» **Exercise directions**:
Scan the data, and whenever a line contains "fresh", copy it.

Stored items:
= Beginning of Section =

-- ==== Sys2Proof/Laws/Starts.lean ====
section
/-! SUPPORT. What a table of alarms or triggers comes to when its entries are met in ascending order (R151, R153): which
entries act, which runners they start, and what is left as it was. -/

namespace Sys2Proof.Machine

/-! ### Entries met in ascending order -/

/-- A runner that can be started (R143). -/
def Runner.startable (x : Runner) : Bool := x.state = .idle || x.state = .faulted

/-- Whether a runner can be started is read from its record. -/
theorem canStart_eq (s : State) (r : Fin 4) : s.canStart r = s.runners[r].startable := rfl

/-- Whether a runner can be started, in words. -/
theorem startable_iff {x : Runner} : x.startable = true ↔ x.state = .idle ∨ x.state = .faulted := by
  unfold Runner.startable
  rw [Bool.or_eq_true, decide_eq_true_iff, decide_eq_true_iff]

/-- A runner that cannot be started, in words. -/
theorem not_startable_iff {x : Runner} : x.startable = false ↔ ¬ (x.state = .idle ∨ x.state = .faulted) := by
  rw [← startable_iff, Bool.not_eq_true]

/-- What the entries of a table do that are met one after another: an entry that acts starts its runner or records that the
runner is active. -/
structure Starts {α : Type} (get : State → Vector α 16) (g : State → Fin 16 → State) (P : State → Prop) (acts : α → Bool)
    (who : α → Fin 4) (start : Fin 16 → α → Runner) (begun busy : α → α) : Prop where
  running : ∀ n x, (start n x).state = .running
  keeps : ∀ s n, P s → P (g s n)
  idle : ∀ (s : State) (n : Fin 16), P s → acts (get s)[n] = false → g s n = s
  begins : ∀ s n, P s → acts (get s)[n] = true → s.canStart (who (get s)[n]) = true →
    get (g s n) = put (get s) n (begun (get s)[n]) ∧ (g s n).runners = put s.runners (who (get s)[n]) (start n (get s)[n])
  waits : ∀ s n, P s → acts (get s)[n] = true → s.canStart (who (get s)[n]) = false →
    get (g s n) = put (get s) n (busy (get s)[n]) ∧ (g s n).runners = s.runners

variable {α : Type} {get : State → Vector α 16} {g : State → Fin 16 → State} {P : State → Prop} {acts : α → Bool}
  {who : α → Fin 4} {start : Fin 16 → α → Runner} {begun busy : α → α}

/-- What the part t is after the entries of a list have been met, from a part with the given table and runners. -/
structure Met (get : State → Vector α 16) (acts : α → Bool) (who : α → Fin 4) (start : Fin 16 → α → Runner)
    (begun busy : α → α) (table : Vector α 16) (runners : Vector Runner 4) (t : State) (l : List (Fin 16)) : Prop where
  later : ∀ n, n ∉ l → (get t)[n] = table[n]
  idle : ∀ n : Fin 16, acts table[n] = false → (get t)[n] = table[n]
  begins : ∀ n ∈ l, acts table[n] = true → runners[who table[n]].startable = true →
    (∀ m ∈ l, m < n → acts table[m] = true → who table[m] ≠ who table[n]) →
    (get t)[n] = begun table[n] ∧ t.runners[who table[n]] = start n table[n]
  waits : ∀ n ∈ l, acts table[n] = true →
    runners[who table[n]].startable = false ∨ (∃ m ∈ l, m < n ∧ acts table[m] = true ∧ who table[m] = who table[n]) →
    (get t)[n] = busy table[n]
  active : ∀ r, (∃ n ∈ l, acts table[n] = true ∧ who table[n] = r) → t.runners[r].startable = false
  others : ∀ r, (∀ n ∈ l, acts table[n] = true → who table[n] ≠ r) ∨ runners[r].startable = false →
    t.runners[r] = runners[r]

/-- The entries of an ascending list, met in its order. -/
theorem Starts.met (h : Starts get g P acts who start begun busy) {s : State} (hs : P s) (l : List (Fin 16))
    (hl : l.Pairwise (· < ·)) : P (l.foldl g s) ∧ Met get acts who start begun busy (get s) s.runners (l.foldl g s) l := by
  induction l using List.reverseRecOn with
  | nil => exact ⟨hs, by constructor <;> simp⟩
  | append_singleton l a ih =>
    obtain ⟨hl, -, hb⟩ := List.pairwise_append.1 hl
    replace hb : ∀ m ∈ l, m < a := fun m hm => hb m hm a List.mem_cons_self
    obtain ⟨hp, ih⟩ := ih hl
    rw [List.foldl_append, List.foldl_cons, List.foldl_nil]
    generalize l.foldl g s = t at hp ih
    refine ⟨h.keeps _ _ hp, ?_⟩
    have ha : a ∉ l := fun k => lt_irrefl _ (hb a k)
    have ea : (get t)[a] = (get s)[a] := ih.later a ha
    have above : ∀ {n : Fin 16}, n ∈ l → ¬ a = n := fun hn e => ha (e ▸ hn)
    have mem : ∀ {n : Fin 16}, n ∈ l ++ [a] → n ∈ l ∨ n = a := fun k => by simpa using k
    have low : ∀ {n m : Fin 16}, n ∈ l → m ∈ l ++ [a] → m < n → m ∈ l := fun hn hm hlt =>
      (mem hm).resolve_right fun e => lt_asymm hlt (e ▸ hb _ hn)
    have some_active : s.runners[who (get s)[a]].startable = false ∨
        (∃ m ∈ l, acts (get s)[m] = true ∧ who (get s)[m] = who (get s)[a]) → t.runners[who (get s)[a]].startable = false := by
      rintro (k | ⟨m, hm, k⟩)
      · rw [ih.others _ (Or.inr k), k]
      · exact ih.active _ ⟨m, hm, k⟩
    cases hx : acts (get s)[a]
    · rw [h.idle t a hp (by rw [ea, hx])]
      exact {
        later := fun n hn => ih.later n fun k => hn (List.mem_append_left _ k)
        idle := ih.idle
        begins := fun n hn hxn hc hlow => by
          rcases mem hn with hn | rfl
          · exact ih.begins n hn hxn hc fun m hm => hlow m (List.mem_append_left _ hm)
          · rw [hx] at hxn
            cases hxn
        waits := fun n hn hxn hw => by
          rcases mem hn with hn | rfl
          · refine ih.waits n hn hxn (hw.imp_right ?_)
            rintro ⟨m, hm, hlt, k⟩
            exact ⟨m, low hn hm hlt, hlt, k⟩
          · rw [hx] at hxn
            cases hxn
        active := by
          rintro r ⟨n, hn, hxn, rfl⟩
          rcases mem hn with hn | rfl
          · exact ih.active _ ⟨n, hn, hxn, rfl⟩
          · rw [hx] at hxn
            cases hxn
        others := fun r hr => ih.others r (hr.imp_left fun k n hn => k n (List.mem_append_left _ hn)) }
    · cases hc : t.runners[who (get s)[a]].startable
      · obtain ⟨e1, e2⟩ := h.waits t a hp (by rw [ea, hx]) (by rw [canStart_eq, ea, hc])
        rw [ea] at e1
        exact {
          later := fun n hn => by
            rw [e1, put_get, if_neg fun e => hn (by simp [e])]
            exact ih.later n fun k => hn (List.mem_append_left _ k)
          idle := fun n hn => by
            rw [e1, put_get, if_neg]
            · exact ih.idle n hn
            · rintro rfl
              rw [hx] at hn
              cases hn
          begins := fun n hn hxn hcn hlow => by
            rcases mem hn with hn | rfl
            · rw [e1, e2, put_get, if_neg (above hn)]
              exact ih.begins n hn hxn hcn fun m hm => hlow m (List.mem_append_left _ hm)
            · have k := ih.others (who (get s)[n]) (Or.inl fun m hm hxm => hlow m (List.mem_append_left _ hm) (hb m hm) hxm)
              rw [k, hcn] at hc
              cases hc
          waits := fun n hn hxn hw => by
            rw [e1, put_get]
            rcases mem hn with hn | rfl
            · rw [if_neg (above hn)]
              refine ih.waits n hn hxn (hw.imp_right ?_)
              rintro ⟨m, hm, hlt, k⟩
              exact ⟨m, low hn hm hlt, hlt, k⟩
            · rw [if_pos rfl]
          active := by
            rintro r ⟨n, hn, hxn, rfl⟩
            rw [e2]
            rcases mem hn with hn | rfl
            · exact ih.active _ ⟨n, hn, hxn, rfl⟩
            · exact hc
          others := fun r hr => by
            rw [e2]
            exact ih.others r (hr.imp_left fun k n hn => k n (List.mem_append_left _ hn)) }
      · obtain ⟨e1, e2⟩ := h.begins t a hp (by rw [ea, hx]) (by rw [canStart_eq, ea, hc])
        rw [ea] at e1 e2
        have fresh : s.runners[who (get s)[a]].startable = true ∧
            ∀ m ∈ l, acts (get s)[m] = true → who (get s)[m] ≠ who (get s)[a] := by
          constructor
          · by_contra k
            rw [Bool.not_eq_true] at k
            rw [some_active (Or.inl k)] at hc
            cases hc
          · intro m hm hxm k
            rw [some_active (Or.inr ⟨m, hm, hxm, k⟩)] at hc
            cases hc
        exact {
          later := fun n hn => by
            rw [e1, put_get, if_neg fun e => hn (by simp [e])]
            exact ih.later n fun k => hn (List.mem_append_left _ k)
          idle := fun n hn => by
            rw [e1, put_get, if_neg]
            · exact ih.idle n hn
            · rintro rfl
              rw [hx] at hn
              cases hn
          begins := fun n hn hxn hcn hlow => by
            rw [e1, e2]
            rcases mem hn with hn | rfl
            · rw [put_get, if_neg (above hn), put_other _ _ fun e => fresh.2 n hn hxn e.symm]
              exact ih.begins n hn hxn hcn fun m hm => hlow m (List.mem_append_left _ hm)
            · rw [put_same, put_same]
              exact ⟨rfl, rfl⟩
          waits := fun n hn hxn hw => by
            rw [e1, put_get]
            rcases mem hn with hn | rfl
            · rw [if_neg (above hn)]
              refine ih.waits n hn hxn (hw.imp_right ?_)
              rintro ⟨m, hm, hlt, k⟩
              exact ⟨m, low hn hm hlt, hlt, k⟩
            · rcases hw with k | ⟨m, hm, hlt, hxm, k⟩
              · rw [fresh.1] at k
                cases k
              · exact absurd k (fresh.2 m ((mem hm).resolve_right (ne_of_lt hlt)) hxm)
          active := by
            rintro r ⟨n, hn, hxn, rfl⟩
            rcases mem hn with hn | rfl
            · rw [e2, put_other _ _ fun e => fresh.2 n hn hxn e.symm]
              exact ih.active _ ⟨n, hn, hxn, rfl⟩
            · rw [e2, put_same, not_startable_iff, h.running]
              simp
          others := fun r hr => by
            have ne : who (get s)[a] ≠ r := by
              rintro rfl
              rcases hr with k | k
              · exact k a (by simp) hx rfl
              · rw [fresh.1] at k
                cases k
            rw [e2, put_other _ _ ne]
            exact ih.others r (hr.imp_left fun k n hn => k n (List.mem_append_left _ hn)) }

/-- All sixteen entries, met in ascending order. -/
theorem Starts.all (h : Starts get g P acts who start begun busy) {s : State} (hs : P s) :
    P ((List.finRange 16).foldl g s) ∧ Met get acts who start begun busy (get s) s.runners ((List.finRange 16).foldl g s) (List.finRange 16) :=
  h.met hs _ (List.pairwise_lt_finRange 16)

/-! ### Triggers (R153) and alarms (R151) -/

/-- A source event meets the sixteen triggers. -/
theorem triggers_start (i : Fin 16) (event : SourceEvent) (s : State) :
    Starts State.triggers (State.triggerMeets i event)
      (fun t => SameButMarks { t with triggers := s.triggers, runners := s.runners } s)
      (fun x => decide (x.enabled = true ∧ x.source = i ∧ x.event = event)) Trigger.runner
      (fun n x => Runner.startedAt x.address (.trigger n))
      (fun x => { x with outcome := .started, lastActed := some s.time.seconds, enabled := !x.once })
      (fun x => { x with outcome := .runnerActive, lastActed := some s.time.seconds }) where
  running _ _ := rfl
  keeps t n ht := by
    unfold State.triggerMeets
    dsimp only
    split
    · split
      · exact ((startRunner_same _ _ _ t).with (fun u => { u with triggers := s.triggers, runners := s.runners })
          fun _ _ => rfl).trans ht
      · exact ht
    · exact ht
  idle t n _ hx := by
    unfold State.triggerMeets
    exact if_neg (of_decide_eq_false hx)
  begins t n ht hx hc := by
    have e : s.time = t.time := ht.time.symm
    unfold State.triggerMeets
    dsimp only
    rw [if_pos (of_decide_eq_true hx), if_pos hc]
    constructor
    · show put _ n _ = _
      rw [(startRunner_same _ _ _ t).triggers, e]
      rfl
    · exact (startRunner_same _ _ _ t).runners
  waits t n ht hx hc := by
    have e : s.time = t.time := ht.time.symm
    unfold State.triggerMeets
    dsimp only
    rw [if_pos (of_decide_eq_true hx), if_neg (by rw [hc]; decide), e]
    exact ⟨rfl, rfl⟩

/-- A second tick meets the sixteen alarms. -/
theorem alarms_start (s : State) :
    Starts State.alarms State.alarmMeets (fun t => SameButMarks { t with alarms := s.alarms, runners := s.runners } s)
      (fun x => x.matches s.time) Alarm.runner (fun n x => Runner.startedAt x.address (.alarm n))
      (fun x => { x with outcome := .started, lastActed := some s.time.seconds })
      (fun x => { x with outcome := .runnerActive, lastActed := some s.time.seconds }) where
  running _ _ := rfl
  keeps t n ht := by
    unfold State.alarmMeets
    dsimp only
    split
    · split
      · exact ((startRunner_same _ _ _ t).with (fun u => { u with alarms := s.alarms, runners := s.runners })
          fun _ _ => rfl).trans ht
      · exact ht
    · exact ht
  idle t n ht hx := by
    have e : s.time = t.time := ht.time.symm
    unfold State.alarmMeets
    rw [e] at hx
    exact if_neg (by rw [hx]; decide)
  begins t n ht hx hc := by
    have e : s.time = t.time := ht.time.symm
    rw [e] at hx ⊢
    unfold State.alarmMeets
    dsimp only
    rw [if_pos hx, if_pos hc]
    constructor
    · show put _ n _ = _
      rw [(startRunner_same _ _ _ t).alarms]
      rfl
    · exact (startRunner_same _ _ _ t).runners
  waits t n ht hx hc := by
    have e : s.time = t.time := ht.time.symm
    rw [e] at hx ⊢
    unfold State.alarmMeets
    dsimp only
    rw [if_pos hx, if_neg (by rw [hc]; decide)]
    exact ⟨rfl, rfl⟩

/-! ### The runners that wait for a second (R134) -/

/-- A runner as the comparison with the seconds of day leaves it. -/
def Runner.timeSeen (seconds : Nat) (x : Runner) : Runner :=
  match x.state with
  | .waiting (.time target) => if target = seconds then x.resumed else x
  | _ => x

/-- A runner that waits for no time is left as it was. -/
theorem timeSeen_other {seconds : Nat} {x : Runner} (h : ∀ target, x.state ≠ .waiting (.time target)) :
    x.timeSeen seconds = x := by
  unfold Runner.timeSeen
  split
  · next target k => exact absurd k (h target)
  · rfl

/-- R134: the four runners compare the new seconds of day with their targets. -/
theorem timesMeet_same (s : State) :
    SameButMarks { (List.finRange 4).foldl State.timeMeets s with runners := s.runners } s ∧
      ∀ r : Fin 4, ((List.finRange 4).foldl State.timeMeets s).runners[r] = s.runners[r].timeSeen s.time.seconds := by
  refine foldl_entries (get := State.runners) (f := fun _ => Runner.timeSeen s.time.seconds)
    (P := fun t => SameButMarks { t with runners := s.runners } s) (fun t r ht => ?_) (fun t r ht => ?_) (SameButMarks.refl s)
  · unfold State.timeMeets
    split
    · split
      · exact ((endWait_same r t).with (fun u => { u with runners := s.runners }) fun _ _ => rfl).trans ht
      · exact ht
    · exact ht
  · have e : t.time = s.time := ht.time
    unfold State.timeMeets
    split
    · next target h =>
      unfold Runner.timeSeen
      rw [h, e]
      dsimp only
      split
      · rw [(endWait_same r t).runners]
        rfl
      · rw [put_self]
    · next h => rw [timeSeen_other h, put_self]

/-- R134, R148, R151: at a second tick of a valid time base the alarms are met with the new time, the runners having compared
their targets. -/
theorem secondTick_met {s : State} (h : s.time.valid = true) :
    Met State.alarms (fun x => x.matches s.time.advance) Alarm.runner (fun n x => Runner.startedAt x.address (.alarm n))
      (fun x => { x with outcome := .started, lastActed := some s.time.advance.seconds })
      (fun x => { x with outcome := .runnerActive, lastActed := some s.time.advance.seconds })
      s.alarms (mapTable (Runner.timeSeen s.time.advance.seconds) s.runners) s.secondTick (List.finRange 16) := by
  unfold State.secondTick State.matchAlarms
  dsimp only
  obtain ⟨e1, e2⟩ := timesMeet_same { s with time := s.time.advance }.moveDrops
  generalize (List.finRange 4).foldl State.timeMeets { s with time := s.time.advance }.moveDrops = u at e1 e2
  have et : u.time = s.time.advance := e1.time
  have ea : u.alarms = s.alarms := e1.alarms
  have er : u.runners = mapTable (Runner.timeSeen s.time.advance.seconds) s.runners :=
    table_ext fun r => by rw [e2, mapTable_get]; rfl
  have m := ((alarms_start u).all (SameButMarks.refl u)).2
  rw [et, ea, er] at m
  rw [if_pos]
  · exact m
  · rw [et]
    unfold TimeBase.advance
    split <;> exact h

= End of Section =

» **Output of the task**:
        have fresh : s.runners[who (get s)[a]].startable = true ∧
            · rw [put_get, if_neg (above hn), put_other _ _ fun e => fresh.2 n hn hxn e.symm]
              · rw [fresh.1] at k
              · exact absurd k (fresh.2 m ((mem hm).resolve_right (ne_of_lt hlt)) hxm)
            · rw [e2, put_other _ _ fun e => fresh.2 n hn hxn e.symm]
              · rw [fresh.1] at k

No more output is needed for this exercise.